С ним обошлись жестоко: целенаправленно довели до маниакального чревоугодия и посадили до конца дней на строгую диету. Бедный папа! Что за абсурдная участь: что ни захоти, все нельзя, и так всю жизнь!
Он заглатывает пищу не жуя, с бешеной скоростью и в таком смятении, что, кажется, не получает от этого никакого удовольствия. Поэтому мне странно, когда его называют сибаритом. Полнота его обманчива – на самом деле его постоянно терзает тревога, и он абсолютно не способен наслаждаться мгновением.
Меня же мама очень рано отождествила с отцом, тогда как мы просто были очень похожи. Помню, в три года, встречая огромное количество гостей, которых приглашали родители, я уныло твердила каждому: «А я Патрик». Все приходили в изумление.
Дело в том, что я постоянно слышала, как мама, представляя троих своих детей по старшинству, обо мне, младшей, всегда говорила: «А она – маленький Патрик», так что я просто упреждала ее. Я носила платья, носила длинные локоны, а звали меня Патрик.
Я обижалась на маму за эту ошибку.

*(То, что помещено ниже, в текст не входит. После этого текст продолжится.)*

-- ==== Sys2Proof/Machine/Backward.lean ====
section
/-! DEFINITION. Sys2Proof/Machine/Backward.lean: ATTN_BWD (R302 to R307). -/

namespace Sys2Proof.Machine

open Sys2Proof

/-! ### Fields (R303) -/

def abQ (p : List Byte) : Nat := fld p 0 8
def abK (p : List Byte) : Nat := fld p 8 8
def abV (p : List Byte) : Nat := fld p 16 8
def abO (p : List Byte) : Nat := fld p 24 8
def abDo (p : List Byte) : Nat := fld p 32 8
def abDqIn (p : List Byte) : Nat := fld p 40 8
def abDkvIn (p : List Byte) : Nat := fld p 48 8
def abDkv (p : List Byte) : Nat := fld p 56 8
def abScale (p : List Byte) : Word := fldW p 64
def abVd (p : List Byte) : Word := fldW p 68
def abKvHeads (p : List Byte) : Nat := fld p 72 1
def abFlag (p : List Byte) (b : Nat) : Bool := bits (fld p 73 1) b 1 == 1
def abHasDqIn (p : List Byte) : Bool := abFlag p 0
def abHasDkvIn (p : List Byte) : Bool := abFlag p 1
def abDqOut (p : List Byte) : Bool := abFlag p 2
def abDkvOut (p : List Byte) : Bool := abFlag p 3
def abLevel (p : List Byte) : Nat := fld p 74 1
def abFmtQ (p : List Byte) : Nat := fld p 75 1
def abIndex (p : List Byte) : Nat := fld p 76 4
def abFmtSrc (p : List Byte) : Nat := fld p 80 1
def abFmtO (p : List Byte) : Nat := fld p 81 1
def abFmtDo (p : List Byte) : Nat := fld p 82 1
def abRow0 (p : List Byte) : Nat := fld p 84 4
def abTotal (p : List Byte) : Nat := fld p 88 4
def abStatsRow0 (p : List Byte) : Nat := fld p 92 4

/-- R302: check 3, beside what ATTN_FWD shares. -/
def bwdFormat (d : List Byte) : List Nat :=
  attnFormat d ++ badAt (atHasSeq d) 72 ++ badAt (atLayer d != 0) 76

/-- R303: the first block of the part and the block after its last. -/
def bwdRange (d p : List Byte) : Nat × Nat :=
  if abLevel p = 0xFF then (0, atBlocks d) else (abIndex p * 2 ^ abLevel p, min (atBlocks d) ((abIndex p + 1) * 2 ^ abLevel p))

/-- R303: check 7 part 1. -/
def bwdContents (d p : List Byte) : Chk :=
  firstFail
    [leastFail .format
       ((reservedAt p [(83, 1), (96, 32)]).map inParam
          ++ badAt (1 ≤ abKvHeads p && abKvHeads p ≤ 128 && atHeads d % abKvHeads p != 0) (inParam 72)
          ++ badAt (0 < fld p 73 1 / 16 || (!abDqOut p && !abDkvOut p) || (abHasDqIn p && !abDqOut p)
              || (abHasDkvIn p && !abDkvOut p)) (inParam 73)
          ++ badAt (18 < abLevel p && abLevel p != 0xFF) (inParam 74) ++ badAt (2 < abFmtQ p) (inParam 75)
          ++ badAt (abLevel p == 0xFF && abIndex p != 0) (inParam 76) ++ notIn (abFmtSrc p) [1, 2] (inParam 80)
          ++ badAt (1 < abFmtO p) (inParam 81) ++ badAt (1 < abFmtDo p) (inParam 82) ++ badAt (abRow0 p % 64 != 0) (inParam 84)),
     leastFail .length
       (outside (abKvHeads p) 1 128 (inParam 72)
          ++ badAt (abLevel p ≤ 18 && decide (atBlocks d ≤ abIndex p * 2 ^ abLevel p)) (inParam 76)
          ++ outside (abTotal p) (abRow0 p + atRows d) (atLen d) (inParam 88))]

/-- Positions below KV_LEN of the part: the first and how many. -/
def bwdFirst (d p : List Byte) : Nat := 64 * (bwdRange d p).1
def bwdCount (d p : List Byte) : Nat := min (atLen d) (64 * (bwdRange d p).2) - bwdFirst d p

/-- Elements of the command's rows, of the keys, of the part's dK. -/
def bwdRowElems (d : List Byte) : Nat := atRows d * atHeads d * atDim d
def bwdKeyElems (d p : List Byte) : Nat := atLen d * abKvHeads p * atDim d
def bwdPartElems (d p : List Byte) : Nat := bwdCount d p * abKvHeads p * atDim d

/-- R303, R120: the dV plane behind a dK plane. -/
def dvPlane (a code n : Nat) : Nat := nextPlane a (elemPlaneBytes code n)

/-- The accesses of an ATTN_BWD. -/
def bwdAccesses (d p : List Byte) : List Access :=
  let q := bwdRowElems d
  let kv := bwdKeyElems d p
  let n := bwdPartElems d p
  [rd (atParam d) 128 32, rd (abQ p) (elemsBytes (abFmtQ p) q) (inParam 0), rd (abK p) (elemsBytes (abFmtSrc p) kv) (inParam 8),
   rd (abV p) (elemsBytes (abFmtSrc p) kv) (inParam 16), rd (abO p) (elemsBytes (abFmtO p) q) (inParam 24),
   rd (abDo p) (elemsBytes (abFmtDo p) q) (inParam 32), rd (atStats d) 64 64,
   rd (atStats d + 64 + 8 * abStatsRow0 p * atHeads d) (8 * atRows d * atHeads d) 64]
    ++ (if abHasDqIn p then [rd (abDqIn p) (4 * q) (inParam 40)] else [])
    ++ (if abHasDkvIn p then [rd (abDkvIn p) (4 * n) (inParam 48), rd (dvPlane (abDkvIn p) 0 n) (4 * n) (inParam 48)] else [])
    ++ (if abDqOut p then [wr (atOut d) (elemsBytes (atFmtOut d) q) 56] else [])
    ++ (if abDkvOut p then
          [wr (abDkv p) (elemsBytes (atFmtOut d) n) (inParam 56),
           wr (dvPlane (abDkv p) (atFmtOut d) n) (elemsBytes (atFmtOut d) n) (inParam 56)] else [])

/-- R303: the STATS header. -/
def bwdHeader (j : Job) : Chk :=
  let h := fun o n => j.le (atStats j.d + o) n
  firstFail
    [failIf (h 0 1 != 0xFF || h 16 2 != atHeads j.d || h 18 2 != atDim j.d || h 8 4 != atLen j.d) .format 64,
     failIf (h 12 4 < abStatsRow0 j.p + atRows j.d) .length (inParam 92)]

/-! ### Operands (R304, R305) -/

/-- Element `e` of row `r`, head `h` of a row tensor. -/
def bwdRowElem (j : Job) (code a r h e : Nat) : Ext :=
  readElem j.rd code a (bwdRowElems j.d) ((r * atHeads j.d + h) * atDim j.d + e)
def bwdQ (j : Job) (r h e : Nat) : Ext := bwdRowElem j (abFmtQ j.p) (abQ j.p) r h e
def bwdO (j : Job) (r h e : Nat) : Ext := bwdRowElem j (abFmtO j.p) (abO j.p) r h e
def bwdDo (j : Job) (r h e : Nat) : Ext := bwdRowElem j (abFmtDo j.p) (abDo j.p) r h e
/-- Element `e` of position `x`, KV head `g` of K or V. -/
def bwdK (j : Job) (a x g e : Nat) : Ext :=
  readElem j.rd (abFmtSrc j.p) a (bwdKeyElems j.d j.p) ((x * abKvHeads j.p + g) * atDim j.d + e)

/-- R304: the KV head of a query head. -/
def bwdKvHead (j : Job) (h : Nat) : Nat := h / (atHeads j.d / abKvHeads j.p)

/-- R304: command row `r` sees position `x`. -/
def bwdSees (j : Job) (r x : Nat) : Bool :=
  decide (x < atLen j.d) && (atMask j.d == 0 || decide (x + abTotal j.p ≤ atLen j.d + abRow0 j.p + r))

/-- R305: a dot product along the head dimension, in groups of 32 from +0. -/
def headDot (dim : Nat) (a b : Nat → Ext) : Word :=
  (List.range (dim / 32)).foldl (fun acc k =>
    accGroup acc ((List.range 32).map (fun i => (a (32 * k + i)).mul (b (32 * k + i)))) (.fin false 1 0)) 0#32

/-- R304: the forward statistics of a row and head: m, then l. -/
def bwdStat (j : Job) (r h o : Nat) : Word :=
  BitVec.ofNat 32 (j.le (atStats j.d + 64 + 8 * ((abStatsRow0 j.p + r) * atHeads j.d + h) + o) 4)

/-- R305: p and g of row `r`, head `h`, key `x`. -/
def bwdProb (j : Job) (r h x : Nat) : Word :=
  let s := fMul (headDot (atDim j.d) (bwdQ j r h) (bwdK j (abK j.p) x (bwdKvHead j h))) (abScale j.p)
  fMul (expDiff s (bwdStat j r h 0)) (fRcp (bwdStat j r h 4))
def bwdGrad (j : Job) (r h x : Nat) : Word :=
  let dim := atDim j.d
  let dd := headDot dim (bwdDo j r h) (bwdO j r h)
  let vv := fun e => f32 (rneF32 ((bwdK j (abV j.p) x (bwdKvHead j h) e).mul (f32 (abVd j.p))))
  let dp := headDot dim (bwdDo j r h) vv
  fMul (fMul (bwdProb j r h x) (fSub dp dd)) (abScale j.p)

/-! ### The three gradients (R306) -/

/-- One group sum added with one rounding (R79, R80). -/
def addGroup (acc : Word) (terms : List Ext) : Word := accGroup acc terms (.fin false 1 0)

/-- An FP32 word of a plane. -/
def planeWord (j : Job) (a i : Nat) : Word := rneF32 (f32 (BitVec.ofNat 32 (j.le (a + 4 * i) 4)))

/-- dQ of a row, head and dimension. -/
def bwdDq (j : Job) (r h e : Nat) : Word :=
  let start := if abHasDqIn j.p then planeWord j (abDqIn j.p) ((r * atHeads j.d + h) * atDim j.d + e) else 0#32
  (List.range ((bwdRange j.d j.p).2 - (bwdRange j.d j.p).1)).foldl (fun acc b =>
    let xs := ((List.range 64).map (fun i => 64 * ((bwdRange j.d j.p).1 + b) + i)).filter (bwdSees j r)
    addGroup acc (xs.map (fun x => (f32 (bwdGrad j r h x)).mul (bwdK j (abK j.p) x (bwdKvHead j h) e)))) start

/-- R306: the command rows of each row group of 64 attention rows; ROW0 is a multiple of 64. -/
def rowGroups (j : Job) : List (List Nat) :=
  (List.range (ceilDiv (atRows j.d) 64)).map (fun u => (List.range (min 64 (atRows j.d - 64 * u))).map (fun i => 64 * u + i))

/-- dK or dV of the part's position `x`, KV head `g` and dimension `e`, from `start`, with the terms given. -/
def bwdKeyGrad (j : Job) (x g : Nat) (start : Word) (term : Nat → Nat → Ext) : Word :=
  let per := atHeads j.d / abKvHeads j.p
  (rowGroups j).foldl (fun acc rows =>
    (List.range per).foldl (fun acc k =>
      addGroup acc ((rows.filter (fun r => bwdSees j r x)).map (fun r => term r (g * per + k)))) acc) start

/-- Index `i` of the part's planes as (position, KV head, dimension). -/
def bwdIndex (j : Job) (i : Nat) : Nat × Nat × Nat :=
  (bwdFirst j.d j.p + i / atDim j.d / abKvHeads j.p, i / atDim j.d % abKvHeads j.p, i % atDim j.d)

def bwdDk (j : Job) (i : Nat) : Word :=
  let start := if abHasDkvIn j.p then planeWord j (abDkvIn j.p) i else 0#32
  let (x, g, e) := bwdIndex j i
  bwdKeyGrad j x g start (fun r h => (f32 (bwdGrad j r h x)).mul (bwdQ j r h e))
def bwdDv (j : Job) (i : Nat) : Word :=
  let start := if abHasDkvIn j.p then planeWord j (dvPlane (abDkvIn j.p) 0 (bwdPartElems j.d j.p)) i else 0#32
  let (x, g, e) := bwdIndex j i
  bwdKeyGrad j x g start (fun r h => (f32 (bwdProb j r h x)).mul (bwdDo j r h e))

/-- ATTN_BWD: an attempt. -/
def attnBwdRun (j : Job) : Outcome_ :=
  match bwdHeader j with
  | some x => failOut x
  | none =>
    let n := bwdPartElems j.d j.p
    let code := atFmtOut j.d
    let rne := fun _ => RoundMode.rne
    let dq := if abDqOut j.p then
        (List.range (bwdRowElems j.d)).map (fun i =>
          bwdDq j (i / atDim j.d / atHeads j.d) (i / atDim j.d % atHeads j.d) (i % atDim j.d)) else []
    let dk := if abDkvOut j.p then (List.range n).map (bwdDk j) else []
    let dv := if abDkvOut j.p then (List.range n).map (bwdDv j) else []
    okOut (storedNonFinite code rne (dq ++ dk ++ dv))
      (stageTensor j code (atOut j.d) rne dq ++ stageTensor j code (abDkv j.p) rne dk
        ++ stageTensor j code (dvPlane (abDkv j.p) code n) rne dv)

end Sys2Proof.Machine
end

Я-то знала, что на самом деле я никакой не Патрик. И не только потому, что я не мужчина. Пусть я действительно больше похожа на отца, чем на мать, но между нами колоссальная разница.
При всем своем консульском достоинстве папа был рабом. В первую очередь своим собственным: никогда в жизни не видела я человека, который требовал бы от себя столько усилий, труда, такого усердия и такой отдачи. Рабом еды: вечно голодный, он постоянно с нетерпением дожидался своего пайка, отнюдь не нищенского, как можно было бы подумать, глядя, с какой сверхзвуковой скоростью он исчезает с тарелки. Наконец, его зависимость от своих странных понятий о жизни, заключавшихся, похоже, в полном отсутствии каких-либо понятий, тоже была рабской.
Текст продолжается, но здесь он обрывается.